• **Instructions to follow**
What you return should match every entry, character for character.

[Collected data entries]
►

/-- The bytes of a descriptor fetched from device DRAM. -/
def State.dramDesc (s : State) (q : Nat) : Got :=
  let fn := (s.ringOwner q).map Prod.fst |>.getD 0
  s.dramGet (Who.fn fn) (s.ringBaseAddr q + 64 * (s.devIdx q % s.entries q)) 64

/-- DESCRIPTOR_ARRIVE (R154, R156, R158): the entry that was being fetched arrives, or its fetch fails. -/
def doDescriptorArrive (s : State) (q : Nat) (w : BitVec 512) (st : ReadStatus) : State :=
  if !(s.ring q).fetching then s
  else
    let s := s.modRing q fun r => { r with fetching := false }
    let dram := decide (s.rda (ringBase q) Reg.RING_BASE_LO_LOC = 1)
    let got : Option (BitVec 512) :=
      if dram then (match s.dramDesc q with | .ok bs => some (BitVec.ofNat 512 (leNat bs)) | _ => none)
      else (match st with | .ok => some w | _ => none)
    let s := if dram ∧ s.dramDesc q = .refused then s.logRefused (Who.fn ((s.ringOwner q).map Prod.fst |>.getD 0)) else s
    match got with
    | none => if s.ringState q = running then s.haltRing q 4 Reg.RING_EVENT_FETCH_ERR else s.flushRing q
    | some w =>
      let idx := s.devIdx q
      let d := s.takeIn q { idx := idx, words := w }
      let s := s.put (ringBase q) Reg.RING_DEV_IDX_INDEX (idx + 1)
      let s := s.modRing q fun r => { r with fetched := r.fetched ++ [{ d with missed := d.passed.isSome }] }
      let s := if d.passed.isSome then s.missDeadline q d else s
      ((s.flushRing q).ringLook q).select

/-- FENCE_WAIT_SATISFIED (R164): the first waiting descriptor starts once its slot has reached the value. -/
def doFenceWait (s : State) (q : Nat) : State :=
  match (s.ring q).fetched.find? (fun d => decide (d.phase = .waiting)), s.ringInst q with
  | some d, some i =>
    if d.waitValue ≤ (s.fence i d.waitSlot).value then
      ((s.modDesc q d.idx fun d => { d with phase := .ready }).ringLook q).select
    else s
  | _, _ => s

/-- NOP (R157): nothing but its wait and its signal. -/
def doNop (s : State) (q : Nat) : State :=
  match s.nextReady q with
  | some d => if d.opcode = 0 then (s.finish q d.idx stOk 0).select else s
  | none => s

/-- MOD_TIMER_EXPIRE (R171): TIME_US after the oldest pending item. -/
def doModTimer (s : State) (q : Nat) : State :=
  let r := s.ring q
  let tim := s.rda (ringBase q) Reg.RING_MOD_TIME_US
  if r.pend ≠ 0 ∧ tim ≠ 0 ∧ s.ringType q ≠ 5 then (s.reach (r.firstPend + 1000 * tim)).checkItems q false else s

def execDb (w : Win) (slot : Fin 16) (v : Word) (s : State) : Host.Outcome State Fault Refusal := .next (settle s (doDb s w slot.val v.toNat))
def execDb64 (w : Win) (slot : Fin 16) (lo hi : Word) (s : State) : Host.Outcome State Fault Refusal := .next (settle s (doDb64 s w slot.val lo.toNat hi.toNat))
def execRingStart (q : Fin 256) (s : State) : Host.Outcome State Fault Refusal := .next (settle s (doRingStart s q.val))
def execRingStop (q : Fin 256) (s : State) : Host.Outcome State Fault Refusal := .next (settle s (doRingStop s q.val))
def execRingResume (q : Fin 256) (s : State) : Host.Outcome State Fault Refusal := .next (settle s (doRingResume s q.val))
def execRingDisable (q : Fin 256) (s : State) : Host.Outcome State Fault Refusal := .next (settle s (doRingDisable s q.val))
def execDescriptorFetch (q : Fin 256) (s : State) : Host.Outcome State Fault Refusal := .next (settle s (doDescriptorFetch s q.val))
/-- Rests on log entry 5 (DESIGN CHOICE). -/
def execDescriptorArrive (q : Fin 256) (d : BitVec 512) (st : ReadStatus) (s : State) : Host.Outcome State Fault Refusal := .next (settle s (doDescriptorArrive s q.val d st))
def execFenceWaitSatisfied (q : Fin 256) (s : State) : Host.Outcome State Fault Refusal := .next (settle s (doFenceWait s q.val))
def execNop (q : Fin 256) (s : State) : Host.Outcome State Fault Refusal := .next (settle s (doNop s q.val))
def execModTimerExpire (q : Fin 256) (s : State) : Host.Outcome State Fault Refusal := .next (settle s (doModTimer s q.val))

◄

• **Solution**
/-- The bytes of a descriptor fetched from device DRAM. -/
def State.dramDesc (s : State) (q : Nat) : Got :=
  let fn := (s.ringOwner q).map Prod.fst |>.getD 0
  s.dramGet (Who.fn fn) (s.ringBaseAddr q + 64 * (s.devIdx q % s.entries q)) 64

/-- DESCRIPTOR_ARRIVE (R154, R156, R158): the entry that was being fetched arrives, or its fetch fails. -/
def doDescriptorArrive (s : State) (q : Nat) (w : BitVec 512) (st : ReadStatus) : State :=
  if !(s.ring q).fetching then s
  else
    let s := s.modRing q fun r => { r with fetching := false }
    let dram := decide (s.rda (ringBase q) Reg.RING_BASE_LO_LOC = 1)
    let got : Option (BitVec 512) :=
      if dram then (match s.dramDesc q with | .ok bs => some (BitVec.ofNat 512 (leNat bs)) | _ => none)
      else (match st with | .ok => some w | _ => none)
    let s := if dram ∧ s.dramDesc q = .refused then s.logRefused (Who.fn ((s.ringOwner q).map Prod.fst |>.getD 0)) else s
    match got with
    | none => if s.ringState q = running then s.haltRing q 4 Reg.RING_EVENT_FETCH_ERR else s.flushRing q
    | some w =>
      let idx := s.devIdx q
      let d := s.takeIn q { idx := idx, words := w }
      let s := s.put (ringBase q) Reg.RING_DEV_IDX_INDEX (idx + 1)
      let s := s.modRing q fun r => { r with fetched := r.fetched ++ [{ d with missed := d.passed.isSome }] }
      let s := if d.passed.isSome then s.missDeadline q d else s
      ((s.flushRing q).ringLook q).select

/-- FENCE_WAIT_SATISFIED (R164): the first waiting descriptor starts once its slot has reached the value. -/
def doFenceWait (s : State) (q : Nat) : State :=
  match (s.ring q).fetched.find? (fun d => decide (d.phase = .waiting)), s.ringInst q with
  | some d, some i =>
    if d.waitValue ≤ (s.fence i d.waitSlot).value then
      ((s.modDesc q d.idx fun d => { d with phase := .ready }).ringLook q).select
    else s
  | _, _ => s

/-- NOP (R157): nothing but its wait and its signal. -/
def doNop (s : State) (q : Nat) : State :=
  match s.nextReady q with
  | some d => if d.opcode = 0 then (s.finish q d.idx stOk 0).select else s
  | none => s

/-- MOD_TIMER_EXPIRE (R171): TIME_US after the oldest pending item. -/
def doModTimer (s : State) (q : Nat) : State :=
  let r := s.ring q
  let tim := s.rda (ringBase q) Reg.RING_MOD_TIME_US
  if r.pend ≠ 0 ∧ tim ≠ 0 ∧ s.ringType q ≠ 5 then (s.reach (r.firstPend + 1000 * tim)).checkItems q false else s

def execDb (w : Win) (slot : Fin 16) (v : Word) (s : State) : Host.Outcome State Fault Refusal := .next (settle s (doDb s w slot.val v.toNat))
def execDb64 (w : Win) (slot : Fin 16) (lo hi : Word) (s : State) : Host.Outcome State Fault Refusal := .next (settle s (doDb64 s w slot.val lo.toNat hi.toNat))
def execRingStart (q : Fin 256) (s : State) : Host.Outcome State Fault Refusal := .next (settle s (doRingStart s q.val))
def execRingStop (q : Fin 256) (s : State) : Host.Outcome State Fault Refusal := .next (settle s (doRingStop s q.val))
def execRingResume (q : Fin 256) (s : State) : Host.Outcome State Fault Refusal := .next (settle s (doRingResume s q.val))
def execRingDisable (q : Fin 256) (s : State) : Host.Outcome State Fault Refusal := .next (settle s (doRingDisable s q.val))
def execDescriptorFetch (q : Fin 256) (s : State) : Host.Outcome State Fault Refusal := .next (settle s (doDescriptorFetch s q.val))
/-- Rests on log entry 5 (DESIGN CHOICE). -/
def execDescriptorArrive (q : Fin 256) (d : BitVec 512) (st : ReadStatus) (s : State) : Host.Outcome State Fault Refusal := .next (settle s (doDescriptorArrive s q.val d st))
def execFenceWaitSatisfied (q : Fin 256) (s : State) : Host.Outcome State Fault Refusal := .next (settle s (doFenceWait s q.val))
def execNop (q : Fin 256) (s : State) : Host.Outcome State Fault Refusal := .next (settle s (doNop s q.val))
def execModTimerExpire (q : Fin 256) (s : State) : Host.Outcome State Fault Refusal := .next (settle s (doModTimer s q.val))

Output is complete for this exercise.